▶ [Source information]:
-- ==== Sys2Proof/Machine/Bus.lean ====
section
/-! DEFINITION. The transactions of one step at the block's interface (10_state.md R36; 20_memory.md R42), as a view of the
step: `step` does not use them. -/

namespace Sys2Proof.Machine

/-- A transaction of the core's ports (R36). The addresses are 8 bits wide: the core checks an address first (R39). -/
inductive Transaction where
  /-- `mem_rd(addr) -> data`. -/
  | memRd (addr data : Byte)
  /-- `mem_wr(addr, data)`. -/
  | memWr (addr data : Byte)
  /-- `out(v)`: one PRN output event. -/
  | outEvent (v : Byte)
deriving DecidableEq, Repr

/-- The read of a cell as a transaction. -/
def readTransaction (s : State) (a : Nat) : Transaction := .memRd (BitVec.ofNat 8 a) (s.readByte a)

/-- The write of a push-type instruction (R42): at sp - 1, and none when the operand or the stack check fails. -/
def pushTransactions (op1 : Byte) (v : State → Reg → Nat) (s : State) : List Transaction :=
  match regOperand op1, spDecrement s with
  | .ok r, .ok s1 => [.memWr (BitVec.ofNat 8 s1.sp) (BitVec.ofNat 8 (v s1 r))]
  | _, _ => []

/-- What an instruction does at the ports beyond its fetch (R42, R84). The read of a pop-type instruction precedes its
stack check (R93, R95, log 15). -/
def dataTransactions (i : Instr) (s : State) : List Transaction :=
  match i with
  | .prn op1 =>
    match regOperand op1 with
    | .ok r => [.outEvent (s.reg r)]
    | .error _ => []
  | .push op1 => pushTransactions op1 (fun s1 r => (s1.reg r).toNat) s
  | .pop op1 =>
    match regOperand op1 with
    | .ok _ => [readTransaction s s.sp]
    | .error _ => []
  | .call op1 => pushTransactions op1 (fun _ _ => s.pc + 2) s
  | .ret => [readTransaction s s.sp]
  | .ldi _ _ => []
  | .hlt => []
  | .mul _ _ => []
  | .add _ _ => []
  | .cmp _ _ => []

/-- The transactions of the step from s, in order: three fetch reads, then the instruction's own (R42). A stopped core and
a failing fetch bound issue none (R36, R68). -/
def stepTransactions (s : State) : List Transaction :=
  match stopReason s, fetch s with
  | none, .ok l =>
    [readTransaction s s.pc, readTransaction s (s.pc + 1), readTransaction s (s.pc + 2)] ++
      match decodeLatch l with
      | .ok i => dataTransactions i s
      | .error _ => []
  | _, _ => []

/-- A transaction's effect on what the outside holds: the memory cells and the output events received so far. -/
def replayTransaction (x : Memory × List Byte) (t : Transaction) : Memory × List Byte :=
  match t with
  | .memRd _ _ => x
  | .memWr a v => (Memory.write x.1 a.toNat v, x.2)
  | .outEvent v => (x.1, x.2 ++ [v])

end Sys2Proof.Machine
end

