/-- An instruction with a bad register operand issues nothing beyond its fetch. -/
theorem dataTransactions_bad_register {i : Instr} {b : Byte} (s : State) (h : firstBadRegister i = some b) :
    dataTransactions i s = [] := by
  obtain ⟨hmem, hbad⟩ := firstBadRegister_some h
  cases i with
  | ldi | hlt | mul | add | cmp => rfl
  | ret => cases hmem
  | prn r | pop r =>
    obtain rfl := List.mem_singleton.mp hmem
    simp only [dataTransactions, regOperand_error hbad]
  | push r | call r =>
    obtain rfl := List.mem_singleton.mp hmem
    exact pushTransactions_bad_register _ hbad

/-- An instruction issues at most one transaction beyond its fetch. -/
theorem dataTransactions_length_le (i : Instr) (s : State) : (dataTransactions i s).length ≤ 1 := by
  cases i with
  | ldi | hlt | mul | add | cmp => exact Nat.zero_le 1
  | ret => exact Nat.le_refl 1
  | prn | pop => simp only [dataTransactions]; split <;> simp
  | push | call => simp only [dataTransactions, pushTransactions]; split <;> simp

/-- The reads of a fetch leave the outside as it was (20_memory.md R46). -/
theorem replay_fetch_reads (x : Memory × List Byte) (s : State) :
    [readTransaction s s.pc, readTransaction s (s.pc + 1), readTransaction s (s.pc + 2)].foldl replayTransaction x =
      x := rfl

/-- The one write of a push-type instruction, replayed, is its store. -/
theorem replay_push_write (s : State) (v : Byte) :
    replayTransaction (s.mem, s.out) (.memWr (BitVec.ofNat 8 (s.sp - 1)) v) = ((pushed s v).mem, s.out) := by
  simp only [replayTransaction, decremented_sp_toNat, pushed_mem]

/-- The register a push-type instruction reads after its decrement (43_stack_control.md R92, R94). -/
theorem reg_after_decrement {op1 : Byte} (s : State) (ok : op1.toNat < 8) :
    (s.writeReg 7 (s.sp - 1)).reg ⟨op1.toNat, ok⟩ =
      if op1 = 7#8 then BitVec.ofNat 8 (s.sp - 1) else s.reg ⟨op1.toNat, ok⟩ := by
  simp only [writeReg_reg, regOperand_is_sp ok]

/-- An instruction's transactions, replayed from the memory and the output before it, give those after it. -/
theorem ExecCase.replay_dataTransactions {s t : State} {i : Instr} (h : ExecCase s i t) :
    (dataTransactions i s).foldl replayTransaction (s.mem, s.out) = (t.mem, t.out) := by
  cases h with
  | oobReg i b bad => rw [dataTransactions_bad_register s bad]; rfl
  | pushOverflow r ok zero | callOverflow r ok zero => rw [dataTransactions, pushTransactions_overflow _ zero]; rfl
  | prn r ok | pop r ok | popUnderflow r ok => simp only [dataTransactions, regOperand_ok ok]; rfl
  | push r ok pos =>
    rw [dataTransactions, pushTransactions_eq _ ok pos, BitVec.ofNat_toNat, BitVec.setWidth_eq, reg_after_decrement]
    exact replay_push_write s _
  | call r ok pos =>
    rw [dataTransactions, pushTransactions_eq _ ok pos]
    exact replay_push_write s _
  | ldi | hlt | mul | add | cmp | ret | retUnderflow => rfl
--
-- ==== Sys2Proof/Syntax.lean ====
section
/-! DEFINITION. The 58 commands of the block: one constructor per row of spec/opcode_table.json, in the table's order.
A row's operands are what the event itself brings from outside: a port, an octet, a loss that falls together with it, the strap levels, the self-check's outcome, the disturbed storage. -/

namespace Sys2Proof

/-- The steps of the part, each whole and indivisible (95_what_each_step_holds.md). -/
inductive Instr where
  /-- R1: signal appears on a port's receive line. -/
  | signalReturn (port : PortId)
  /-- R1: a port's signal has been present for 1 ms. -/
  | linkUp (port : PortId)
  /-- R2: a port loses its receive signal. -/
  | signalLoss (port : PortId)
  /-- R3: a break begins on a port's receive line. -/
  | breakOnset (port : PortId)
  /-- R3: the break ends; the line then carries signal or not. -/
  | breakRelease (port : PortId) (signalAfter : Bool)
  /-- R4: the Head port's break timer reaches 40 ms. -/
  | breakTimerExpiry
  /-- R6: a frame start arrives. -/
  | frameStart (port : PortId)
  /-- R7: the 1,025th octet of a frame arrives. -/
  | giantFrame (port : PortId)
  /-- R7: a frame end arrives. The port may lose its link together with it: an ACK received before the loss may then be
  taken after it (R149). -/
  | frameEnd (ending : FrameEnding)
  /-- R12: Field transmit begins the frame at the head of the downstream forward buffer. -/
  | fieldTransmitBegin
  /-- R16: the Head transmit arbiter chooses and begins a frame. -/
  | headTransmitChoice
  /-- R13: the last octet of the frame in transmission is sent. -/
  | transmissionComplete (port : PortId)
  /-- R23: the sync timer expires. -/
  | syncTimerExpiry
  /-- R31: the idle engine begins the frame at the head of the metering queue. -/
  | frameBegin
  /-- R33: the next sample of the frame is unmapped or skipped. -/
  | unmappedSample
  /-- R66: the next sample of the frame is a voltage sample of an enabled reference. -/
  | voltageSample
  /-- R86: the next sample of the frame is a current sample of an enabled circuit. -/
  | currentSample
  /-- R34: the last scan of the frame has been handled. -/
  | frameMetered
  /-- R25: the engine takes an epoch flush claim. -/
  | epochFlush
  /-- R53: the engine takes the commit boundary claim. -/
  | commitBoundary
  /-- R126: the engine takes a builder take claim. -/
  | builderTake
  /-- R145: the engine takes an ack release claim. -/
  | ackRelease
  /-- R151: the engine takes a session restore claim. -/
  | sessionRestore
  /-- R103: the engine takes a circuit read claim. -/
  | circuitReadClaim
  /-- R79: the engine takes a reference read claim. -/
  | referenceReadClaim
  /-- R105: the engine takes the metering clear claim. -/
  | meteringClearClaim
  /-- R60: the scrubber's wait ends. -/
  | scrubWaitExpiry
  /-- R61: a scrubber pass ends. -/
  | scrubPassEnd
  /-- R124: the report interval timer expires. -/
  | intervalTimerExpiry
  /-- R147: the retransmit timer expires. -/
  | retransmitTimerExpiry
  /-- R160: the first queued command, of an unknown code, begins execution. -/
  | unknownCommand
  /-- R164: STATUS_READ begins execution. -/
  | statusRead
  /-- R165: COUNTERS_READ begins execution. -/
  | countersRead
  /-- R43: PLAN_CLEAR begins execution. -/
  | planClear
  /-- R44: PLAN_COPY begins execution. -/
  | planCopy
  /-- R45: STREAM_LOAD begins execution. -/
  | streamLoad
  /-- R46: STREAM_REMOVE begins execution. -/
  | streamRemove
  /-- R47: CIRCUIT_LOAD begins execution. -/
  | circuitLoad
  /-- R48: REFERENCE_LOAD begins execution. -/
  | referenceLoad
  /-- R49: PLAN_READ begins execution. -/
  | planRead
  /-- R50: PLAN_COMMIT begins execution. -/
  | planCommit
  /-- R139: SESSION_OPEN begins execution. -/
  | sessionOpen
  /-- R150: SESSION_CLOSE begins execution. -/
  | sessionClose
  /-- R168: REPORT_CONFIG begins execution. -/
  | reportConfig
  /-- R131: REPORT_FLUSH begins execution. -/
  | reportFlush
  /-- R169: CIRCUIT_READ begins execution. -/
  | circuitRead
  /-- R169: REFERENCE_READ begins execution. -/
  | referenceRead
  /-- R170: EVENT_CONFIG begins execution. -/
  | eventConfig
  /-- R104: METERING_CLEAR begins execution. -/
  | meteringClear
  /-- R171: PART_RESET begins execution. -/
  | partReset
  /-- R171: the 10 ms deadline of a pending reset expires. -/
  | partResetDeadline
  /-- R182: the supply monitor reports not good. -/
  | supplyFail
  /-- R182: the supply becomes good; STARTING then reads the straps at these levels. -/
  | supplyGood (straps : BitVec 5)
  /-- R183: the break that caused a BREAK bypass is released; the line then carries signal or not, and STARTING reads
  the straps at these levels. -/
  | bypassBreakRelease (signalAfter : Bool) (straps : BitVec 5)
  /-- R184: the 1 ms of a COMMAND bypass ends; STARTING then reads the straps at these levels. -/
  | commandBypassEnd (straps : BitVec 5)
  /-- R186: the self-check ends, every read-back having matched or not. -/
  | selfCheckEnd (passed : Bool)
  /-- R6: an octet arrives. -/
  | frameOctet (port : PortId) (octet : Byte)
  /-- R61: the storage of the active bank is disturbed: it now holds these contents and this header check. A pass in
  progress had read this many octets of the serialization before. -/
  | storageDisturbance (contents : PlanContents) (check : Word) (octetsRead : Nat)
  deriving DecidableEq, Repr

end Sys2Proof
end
...
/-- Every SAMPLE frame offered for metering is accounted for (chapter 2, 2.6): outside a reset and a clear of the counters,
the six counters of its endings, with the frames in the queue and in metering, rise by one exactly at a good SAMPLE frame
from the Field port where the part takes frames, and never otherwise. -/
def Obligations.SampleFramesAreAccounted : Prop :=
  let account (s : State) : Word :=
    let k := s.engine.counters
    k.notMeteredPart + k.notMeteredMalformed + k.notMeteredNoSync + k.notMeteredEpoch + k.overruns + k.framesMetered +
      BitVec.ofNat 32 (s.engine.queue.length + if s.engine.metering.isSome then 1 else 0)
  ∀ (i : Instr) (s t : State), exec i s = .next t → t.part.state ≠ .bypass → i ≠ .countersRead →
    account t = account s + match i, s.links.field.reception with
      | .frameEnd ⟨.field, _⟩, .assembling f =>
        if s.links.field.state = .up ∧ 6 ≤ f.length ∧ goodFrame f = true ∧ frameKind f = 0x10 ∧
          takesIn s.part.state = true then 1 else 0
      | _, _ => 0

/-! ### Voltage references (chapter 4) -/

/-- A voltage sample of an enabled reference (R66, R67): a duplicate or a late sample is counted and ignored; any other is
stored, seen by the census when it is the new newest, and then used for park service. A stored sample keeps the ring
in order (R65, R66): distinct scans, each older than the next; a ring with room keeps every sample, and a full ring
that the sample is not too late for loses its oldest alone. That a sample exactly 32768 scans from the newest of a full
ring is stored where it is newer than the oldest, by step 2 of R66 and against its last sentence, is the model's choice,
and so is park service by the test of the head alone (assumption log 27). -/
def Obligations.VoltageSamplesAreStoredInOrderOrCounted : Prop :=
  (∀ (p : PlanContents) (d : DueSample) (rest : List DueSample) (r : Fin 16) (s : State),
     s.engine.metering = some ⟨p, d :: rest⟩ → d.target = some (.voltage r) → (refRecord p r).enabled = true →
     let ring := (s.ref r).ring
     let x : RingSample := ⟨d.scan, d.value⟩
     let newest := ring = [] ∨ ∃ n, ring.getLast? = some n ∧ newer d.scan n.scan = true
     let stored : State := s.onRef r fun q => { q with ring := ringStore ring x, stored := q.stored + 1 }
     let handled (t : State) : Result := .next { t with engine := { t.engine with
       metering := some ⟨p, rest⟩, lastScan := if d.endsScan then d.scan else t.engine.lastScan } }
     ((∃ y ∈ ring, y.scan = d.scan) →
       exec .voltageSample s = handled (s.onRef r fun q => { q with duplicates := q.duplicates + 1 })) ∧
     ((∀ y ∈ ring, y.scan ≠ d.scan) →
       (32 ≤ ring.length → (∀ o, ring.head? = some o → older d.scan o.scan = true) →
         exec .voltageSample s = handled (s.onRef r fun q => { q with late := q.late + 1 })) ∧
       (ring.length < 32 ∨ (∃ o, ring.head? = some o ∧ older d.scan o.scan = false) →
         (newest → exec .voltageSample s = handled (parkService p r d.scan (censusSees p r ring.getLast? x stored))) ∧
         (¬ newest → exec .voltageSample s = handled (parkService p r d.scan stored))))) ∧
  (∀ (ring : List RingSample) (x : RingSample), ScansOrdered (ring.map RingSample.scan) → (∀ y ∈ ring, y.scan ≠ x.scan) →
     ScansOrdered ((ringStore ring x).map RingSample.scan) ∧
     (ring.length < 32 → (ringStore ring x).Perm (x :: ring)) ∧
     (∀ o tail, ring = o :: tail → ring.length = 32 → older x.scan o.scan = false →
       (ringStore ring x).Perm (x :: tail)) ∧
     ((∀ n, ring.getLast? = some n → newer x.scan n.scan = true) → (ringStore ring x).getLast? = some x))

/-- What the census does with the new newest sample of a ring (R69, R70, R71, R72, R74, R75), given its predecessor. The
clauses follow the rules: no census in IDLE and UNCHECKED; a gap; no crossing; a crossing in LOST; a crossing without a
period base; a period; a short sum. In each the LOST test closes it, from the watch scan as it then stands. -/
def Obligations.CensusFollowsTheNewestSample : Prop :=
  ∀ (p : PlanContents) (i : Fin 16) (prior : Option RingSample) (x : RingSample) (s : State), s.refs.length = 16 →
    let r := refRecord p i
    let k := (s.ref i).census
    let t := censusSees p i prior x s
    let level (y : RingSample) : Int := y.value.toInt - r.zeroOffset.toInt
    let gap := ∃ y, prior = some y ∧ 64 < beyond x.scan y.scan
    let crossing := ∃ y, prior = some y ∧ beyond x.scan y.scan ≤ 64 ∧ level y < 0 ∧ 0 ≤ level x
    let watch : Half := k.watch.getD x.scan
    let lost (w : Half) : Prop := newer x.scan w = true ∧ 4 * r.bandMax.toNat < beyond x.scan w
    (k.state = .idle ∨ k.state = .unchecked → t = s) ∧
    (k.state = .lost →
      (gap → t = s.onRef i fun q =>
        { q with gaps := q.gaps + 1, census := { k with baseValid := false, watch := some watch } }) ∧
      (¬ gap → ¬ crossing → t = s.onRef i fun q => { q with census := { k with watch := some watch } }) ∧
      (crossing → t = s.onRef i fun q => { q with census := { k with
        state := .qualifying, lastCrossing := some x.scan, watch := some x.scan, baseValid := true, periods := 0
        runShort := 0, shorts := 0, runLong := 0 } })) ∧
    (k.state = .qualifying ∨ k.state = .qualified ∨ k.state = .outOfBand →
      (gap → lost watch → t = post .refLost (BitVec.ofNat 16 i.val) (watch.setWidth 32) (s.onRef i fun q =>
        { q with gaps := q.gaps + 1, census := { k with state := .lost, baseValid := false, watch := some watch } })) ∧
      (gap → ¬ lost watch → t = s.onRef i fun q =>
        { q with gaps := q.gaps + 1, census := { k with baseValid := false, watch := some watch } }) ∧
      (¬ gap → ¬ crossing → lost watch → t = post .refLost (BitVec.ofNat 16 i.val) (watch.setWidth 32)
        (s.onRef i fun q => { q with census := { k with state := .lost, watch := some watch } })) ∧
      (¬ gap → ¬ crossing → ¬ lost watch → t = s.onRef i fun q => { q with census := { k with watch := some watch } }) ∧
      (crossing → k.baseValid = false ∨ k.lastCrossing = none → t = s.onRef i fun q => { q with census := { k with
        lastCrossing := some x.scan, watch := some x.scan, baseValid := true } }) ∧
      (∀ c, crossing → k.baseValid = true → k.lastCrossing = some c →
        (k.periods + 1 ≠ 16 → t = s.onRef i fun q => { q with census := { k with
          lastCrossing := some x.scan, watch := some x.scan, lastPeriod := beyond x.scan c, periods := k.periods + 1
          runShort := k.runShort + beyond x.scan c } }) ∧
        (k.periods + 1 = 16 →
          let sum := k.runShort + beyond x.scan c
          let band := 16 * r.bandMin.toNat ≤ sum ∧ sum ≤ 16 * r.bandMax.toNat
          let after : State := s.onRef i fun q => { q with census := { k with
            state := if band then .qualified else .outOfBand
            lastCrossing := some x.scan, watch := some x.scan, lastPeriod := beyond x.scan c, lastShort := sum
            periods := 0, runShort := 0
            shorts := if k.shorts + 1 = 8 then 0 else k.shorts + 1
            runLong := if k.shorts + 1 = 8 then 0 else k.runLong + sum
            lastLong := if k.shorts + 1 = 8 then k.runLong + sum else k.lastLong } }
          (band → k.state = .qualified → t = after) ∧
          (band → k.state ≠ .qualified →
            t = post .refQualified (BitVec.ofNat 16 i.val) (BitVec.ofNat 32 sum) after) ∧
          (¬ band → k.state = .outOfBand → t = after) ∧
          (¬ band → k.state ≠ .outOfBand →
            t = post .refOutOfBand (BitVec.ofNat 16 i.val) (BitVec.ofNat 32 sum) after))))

▶ [What you are asked to do]: For this exercise, repeat exactly the lines of the data above from the one with "(crossing → t" down to the one with "periods := k.periods + 1", both end lines included.

▶ [Response to this task]:
      (crossing → t = s.onRef i fun q => { q with census := { k with
        state := .qualifying, lastCrossing := some x.scan, watch := some x.scan, baseValid := true, periods := 0
        runShort := 0, shorts := 0, runLong := 0 } })) ∧
    (k.state = .qualifying ∨ k.state = .qualified ∨ k.state = .outOfBand →
      (gap → lost watch → t = post .refLost (BitVec.ofNat 16 i.val) (watch.setWidth 32) (s.onRef i fun q =>
        { q with gaps := q.gaps + 1, census := { k with state := .lost, baseValid := false, watch := some watch } })) ∧
      (gap → ¬ lost watch → t = s.onRef i fun q =>
        { q with gaps := q.gaps + 1, census := { k with baseValid := false, watch := some watch } }) ∧
      (¬ gap → ¬ crossing → lost watch → t = post .refLost (BitVec.ofNat 16 i.val) (watch.setWidth 32)
        (s.onRef i fun q => { q with census := { k with state := .lost, watch := some watch } })) ∧
      (¬ gap → ¬ crossing → ¬ lost watch → t = s.onRef i fun q => { q with census := { k with watch := some watch } }) ∧
      (crossing → k.baseValid = false ∨ k.lastCrossing = none → t = s.onRef i fun q => { q with census := { k with
        lastCrossing := some x.scan, watch := some x.scan, baseValid := true } }) ∧
      (∀ c, crossing → k.baseValid = true → k.lastCrossing = some c →
        (k.periods + 1 ≠ 16 → t = s.onRef i fun q => { q with census := { k with
          lastCrossing := some x.scan, watch := some x.scan, lastPeriod := beyond x.scan c, periods := k.periods + 1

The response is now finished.